[WORK REQUIRED]
Below are entries. Reproduce exactly the lines between the line holding "theorem reservedClear_s_iff (w" and the line holding "theorem reservedClear_l_iff (w", inclusive, and only those.

[RECORDS TO PROCESS]
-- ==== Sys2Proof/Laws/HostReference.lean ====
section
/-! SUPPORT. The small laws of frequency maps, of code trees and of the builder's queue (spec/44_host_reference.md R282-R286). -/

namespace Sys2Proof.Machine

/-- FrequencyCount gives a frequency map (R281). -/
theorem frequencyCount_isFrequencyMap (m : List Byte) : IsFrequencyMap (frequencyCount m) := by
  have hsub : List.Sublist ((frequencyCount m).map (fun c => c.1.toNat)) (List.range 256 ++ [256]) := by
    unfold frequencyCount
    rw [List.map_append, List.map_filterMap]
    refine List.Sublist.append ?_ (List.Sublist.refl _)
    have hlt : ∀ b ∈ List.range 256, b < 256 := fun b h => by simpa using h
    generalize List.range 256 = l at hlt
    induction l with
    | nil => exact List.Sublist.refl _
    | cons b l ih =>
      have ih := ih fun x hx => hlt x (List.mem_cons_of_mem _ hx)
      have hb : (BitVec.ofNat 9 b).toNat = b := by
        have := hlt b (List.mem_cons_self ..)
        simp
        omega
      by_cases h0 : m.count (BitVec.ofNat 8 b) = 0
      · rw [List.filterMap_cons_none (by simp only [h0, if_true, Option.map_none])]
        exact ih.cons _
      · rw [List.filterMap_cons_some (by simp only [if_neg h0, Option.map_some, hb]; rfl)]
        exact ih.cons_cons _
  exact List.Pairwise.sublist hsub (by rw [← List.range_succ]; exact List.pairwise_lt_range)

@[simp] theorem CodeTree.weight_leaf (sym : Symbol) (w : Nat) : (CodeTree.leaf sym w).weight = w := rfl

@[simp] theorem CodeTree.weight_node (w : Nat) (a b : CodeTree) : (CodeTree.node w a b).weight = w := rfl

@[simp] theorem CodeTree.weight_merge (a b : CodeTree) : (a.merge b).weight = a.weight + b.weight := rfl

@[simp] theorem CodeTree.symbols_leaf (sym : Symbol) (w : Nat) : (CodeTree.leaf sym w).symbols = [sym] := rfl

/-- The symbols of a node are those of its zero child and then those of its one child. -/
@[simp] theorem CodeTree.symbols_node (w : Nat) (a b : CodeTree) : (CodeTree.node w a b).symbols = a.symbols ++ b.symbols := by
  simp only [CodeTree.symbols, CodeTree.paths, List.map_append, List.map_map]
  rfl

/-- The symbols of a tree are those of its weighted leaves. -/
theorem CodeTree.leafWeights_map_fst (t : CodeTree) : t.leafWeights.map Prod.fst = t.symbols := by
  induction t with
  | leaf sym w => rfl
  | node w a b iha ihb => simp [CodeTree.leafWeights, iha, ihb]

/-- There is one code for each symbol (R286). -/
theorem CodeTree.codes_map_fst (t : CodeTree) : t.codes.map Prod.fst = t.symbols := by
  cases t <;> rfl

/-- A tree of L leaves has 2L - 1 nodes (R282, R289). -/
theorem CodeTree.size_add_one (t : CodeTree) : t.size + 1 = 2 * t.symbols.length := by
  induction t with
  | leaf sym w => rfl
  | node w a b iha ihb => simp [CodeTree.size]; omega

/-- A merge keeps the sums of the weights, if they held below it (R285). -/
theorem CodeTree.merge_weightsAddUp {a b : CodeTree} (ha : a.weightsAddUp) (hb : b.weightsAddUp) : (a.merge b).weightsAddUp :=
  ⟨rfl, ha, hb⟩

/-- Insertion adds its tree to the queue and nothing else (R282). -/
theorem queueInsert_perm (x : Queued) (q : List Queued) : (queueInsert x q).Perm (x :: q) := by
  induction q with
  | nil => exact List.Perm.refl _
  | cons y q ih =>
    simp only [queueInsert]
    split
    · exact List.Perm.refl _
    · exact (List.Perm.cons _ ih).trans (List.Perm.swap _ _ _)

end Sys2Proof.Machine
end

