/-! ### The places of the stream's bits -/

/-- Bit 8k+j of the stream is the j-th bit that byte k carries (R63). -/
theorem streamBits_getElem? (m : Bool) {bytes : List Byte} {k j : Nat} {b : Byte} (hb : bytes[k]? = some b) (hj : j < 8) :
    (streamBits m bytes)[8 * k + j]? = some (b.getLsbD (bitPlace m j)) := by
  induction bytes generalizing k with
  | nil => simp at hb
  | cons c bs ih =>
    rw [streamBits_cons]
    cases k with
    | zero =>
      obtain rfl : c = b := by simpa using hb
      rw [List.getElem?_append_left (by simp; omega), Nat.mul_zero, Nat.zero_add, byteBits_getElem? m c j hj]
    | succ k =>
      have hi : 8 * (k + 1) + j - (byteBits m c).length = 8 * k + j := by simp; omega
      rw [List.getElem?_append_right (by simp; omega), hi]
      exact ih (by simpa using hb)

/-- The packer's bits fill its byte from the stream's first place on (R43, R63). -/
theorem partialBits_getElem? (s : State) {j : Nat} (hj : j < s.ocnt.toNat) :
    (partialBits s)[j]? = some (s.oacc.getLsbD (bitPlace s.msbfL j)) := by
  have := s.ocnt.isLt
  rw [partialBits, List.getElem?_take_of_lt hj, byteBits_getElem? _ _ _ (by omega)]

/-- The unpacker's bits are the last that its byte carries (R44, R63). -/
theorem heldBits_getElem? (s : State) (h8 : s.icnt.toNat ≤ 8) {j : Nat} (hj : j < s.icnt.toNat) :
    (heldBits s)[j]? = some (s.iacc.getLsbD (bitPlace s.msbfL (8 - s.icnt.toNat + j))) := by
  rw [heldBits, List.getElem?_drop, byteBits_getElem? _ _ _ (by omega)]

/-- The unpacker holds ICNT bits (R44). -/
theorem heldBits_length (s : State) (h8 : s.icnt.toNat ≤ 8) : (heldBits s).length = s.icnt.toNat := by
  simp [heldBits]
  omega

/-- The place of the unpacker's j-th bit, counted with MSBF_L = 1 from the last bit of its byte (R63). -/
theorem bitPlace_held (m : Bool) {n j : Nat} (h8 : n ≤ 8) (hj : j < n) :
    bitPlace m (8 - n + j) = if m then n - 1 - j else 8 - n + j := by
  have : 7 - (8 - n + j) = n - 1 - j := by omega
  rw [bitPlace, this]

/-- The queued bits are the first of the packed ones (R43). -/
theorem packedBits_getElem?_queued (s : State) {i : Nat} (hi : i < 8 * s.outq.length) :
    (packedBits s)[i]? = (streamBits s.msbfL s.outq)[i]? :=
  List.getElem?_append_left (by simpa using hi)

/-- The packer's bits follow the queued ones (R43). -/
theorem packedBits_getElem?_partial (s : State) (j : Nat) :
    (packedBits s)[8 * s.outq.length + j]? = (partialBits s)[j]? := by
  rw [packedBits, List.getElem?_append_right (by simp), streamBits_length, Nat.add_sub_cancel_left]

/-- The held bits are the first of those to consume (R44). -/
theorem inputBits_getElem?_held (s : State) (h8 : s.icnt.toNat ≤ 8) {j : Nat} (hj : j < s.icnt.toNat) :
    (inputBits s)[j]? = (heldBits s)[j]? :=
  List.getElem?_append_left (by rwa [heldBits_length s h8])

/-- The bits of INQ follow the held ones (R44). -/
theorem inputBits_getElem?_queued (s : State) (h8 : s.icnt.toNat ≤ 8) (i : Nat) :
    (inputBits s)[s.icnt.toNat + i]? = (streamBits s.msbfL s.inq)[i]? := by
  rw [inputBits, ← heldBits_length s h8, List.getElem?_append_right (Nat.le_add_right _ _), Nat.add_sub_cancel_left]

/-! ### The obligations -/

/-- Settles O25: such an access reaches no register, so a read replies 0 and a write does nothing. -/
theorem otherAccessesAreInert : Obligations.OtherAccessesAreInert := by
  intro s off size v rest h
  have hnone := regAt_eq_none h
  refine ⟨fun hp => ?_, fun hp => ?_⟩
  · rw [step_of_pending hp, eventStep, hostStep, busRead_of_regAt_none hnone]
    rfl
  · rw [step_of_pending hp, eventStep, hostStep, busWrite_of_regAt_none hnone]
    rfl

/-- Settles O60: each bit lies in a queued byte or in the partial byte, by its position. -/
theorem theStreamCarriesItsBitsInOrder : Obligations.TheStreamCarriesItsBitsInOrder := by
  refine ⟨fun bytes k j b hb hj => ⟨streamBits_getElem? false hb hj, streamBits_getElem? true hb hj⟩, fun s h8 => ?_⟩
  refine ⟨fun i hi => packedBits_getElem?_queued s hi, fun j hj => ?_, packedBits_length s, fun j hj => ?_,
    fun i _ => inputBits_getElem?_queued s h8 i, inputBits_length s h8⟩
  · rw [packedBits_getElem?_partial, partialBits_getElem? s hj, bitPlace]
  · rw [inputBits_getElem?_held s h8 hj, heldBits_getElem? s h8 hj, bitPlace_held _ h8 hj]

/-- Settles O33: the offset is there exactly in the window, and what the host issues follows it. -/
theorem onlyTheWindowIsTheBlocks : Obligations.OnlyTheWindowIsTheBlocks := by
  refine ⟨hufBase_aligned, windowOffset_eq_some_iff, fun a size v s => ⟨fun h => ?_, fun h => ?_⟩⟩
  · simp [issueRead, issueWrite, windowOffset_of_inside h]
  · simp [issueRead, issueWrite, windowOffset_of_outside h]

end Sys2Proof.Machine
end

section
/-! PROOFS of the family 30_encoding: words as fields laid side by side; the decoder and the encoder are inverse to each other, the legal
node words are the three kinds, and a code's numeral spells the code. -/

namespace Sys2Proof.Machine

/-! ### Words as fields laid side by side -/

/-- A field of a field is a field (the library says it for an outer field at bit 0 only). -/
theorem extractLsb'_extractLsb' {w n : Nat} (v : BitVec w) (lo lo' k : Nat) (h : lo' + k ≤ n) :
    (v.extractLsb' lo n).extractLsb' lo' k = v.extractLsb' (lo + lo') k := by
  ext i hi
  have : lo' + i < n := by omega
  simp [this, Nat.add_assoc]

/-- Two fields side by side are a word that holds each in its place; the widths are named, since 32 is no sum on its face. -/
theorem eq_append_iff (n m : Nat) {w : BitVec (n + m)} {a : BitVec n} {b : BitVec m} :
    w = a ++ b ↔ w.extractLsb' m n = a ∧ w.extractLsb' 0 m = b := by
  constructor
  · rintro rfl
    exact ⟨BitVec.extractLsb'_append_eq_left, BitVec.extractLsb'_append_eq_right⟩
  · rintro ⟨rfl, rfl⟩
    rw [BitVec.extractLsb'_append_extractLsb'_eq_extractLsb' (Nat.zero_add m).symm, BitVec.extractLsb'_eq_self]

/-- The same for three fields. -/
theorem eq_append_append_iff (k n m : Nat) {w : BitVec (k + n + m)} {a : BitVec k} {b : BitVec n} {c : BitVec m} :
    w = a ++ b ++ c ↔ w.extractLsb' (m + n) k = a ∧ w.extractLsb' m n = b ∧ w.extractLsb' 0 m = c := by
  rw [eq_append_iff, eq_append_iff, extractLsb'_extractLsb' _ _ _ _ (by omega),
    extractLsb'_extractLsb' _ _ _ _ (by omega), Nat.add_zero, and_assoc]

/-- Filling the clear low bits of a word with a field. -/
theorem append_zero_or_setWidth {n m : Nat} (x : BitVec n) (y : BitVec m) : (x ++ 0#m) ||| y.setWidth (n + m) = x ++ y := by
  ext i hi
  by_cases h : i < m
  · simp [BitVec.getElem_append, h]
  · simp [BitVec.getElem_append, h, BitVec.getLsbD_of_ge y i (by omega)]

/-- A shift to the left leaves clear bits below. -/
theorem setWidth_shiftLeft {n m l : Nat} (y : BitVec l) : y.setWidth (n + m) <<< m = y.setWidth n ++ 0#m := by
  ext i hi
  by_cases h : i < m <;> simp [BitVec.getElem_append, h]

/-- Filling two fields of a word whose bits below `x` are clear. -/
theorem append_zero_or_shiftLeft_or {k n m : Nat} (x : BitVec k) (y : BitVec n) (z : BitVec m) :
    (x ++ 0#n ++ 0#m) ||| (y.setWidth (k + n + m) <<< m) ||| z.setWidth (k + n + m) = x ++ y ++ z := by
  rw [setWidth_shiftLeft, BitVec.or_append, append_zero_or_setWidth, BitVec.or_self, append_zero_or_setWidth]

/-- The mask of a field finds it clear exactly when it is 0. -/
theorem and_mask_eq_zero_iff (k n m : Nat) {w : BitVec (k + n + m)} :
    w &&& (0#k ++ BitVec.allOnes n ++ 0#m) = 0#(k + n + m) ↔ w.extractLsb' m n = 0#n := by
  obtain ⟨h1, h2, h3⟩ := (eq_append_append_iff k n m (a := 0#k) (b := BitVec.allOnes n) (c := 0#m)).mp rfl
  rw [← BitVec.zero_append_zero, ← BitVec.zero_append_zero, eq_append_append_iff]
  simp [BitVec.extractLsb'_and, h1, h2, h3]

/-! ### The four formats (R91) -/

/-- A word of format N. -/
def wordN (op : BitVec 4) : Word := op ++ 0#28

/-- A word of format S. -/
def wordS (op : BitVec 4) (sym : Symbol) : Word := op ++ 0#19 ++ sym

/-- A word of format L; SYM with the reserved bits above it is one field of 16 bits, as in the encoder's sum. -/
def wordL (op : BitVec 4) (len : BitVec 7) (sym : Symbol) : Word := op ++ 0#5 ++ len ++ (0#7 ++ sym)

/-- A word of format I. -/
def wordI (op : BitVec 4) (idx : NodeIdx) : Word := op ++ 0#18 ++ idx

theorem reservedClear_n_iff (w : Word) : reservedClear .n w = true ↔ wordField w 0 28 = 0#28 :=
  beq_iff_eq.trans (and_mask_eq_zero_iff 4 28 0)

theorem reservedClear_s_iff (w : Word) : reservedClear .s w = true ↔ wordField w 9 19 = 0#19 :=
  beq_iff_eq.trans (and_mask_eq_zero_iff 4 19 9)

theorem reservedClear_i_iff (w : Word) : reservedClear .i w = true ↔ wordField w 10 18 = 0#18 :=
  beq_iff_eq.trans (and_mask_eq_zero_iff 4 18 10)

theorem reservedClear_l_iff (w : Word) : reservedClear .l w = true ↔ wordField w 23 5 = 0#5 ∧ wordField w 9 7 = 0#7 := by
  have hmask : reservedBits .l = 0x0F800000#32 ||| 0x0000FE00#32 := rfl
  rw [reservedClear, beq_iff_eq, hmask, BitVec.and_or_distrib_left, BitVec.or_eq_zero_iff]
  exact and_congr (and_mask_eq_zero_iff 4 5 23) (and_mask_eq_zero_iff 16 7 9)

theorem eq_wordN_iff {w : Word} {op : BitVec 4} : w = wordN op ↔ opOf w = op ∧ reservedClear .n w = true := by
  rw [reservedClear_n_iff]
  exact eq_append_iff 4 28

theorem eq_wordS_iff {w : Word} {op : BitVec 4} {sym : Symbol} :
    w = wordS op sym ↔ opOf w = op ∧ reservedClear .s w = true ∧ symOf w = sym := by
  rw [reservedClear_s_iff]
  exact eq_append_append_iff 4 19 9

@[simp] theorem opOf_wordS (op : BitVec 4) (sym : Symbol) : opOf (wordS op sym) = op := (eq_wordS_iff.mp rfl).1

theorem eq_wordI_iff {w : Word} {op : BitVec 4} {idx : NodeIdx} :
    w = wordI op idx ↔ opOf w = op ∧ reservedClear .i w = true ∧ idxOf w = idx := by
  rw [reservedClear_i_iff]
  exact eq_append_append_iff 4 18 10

[SOLUTION TO THE PROBLEM]
theorem reservedClear_s_iff (w : Word) : reservedClear .s w = true ↔ wordField w 9 19 = 0#19 :=
  beq_iff_eq.trans (and_mask_eq_zero_iff 4 19 9)

theorem reservedClear_i_iff (w : Word) : reservedClear .i w = true ↔ wordField w 10 18 = 0#18 :=
  beq_iff_eq.trans (and_mask_eq_zero_iff 4 18 10)

theorem reservedClear_l_iff (w : Word) : reservedClear .l w = true ↔ wordField w 23 5 = 0#5 ∧ wordField w 9 7 = 0#7 := by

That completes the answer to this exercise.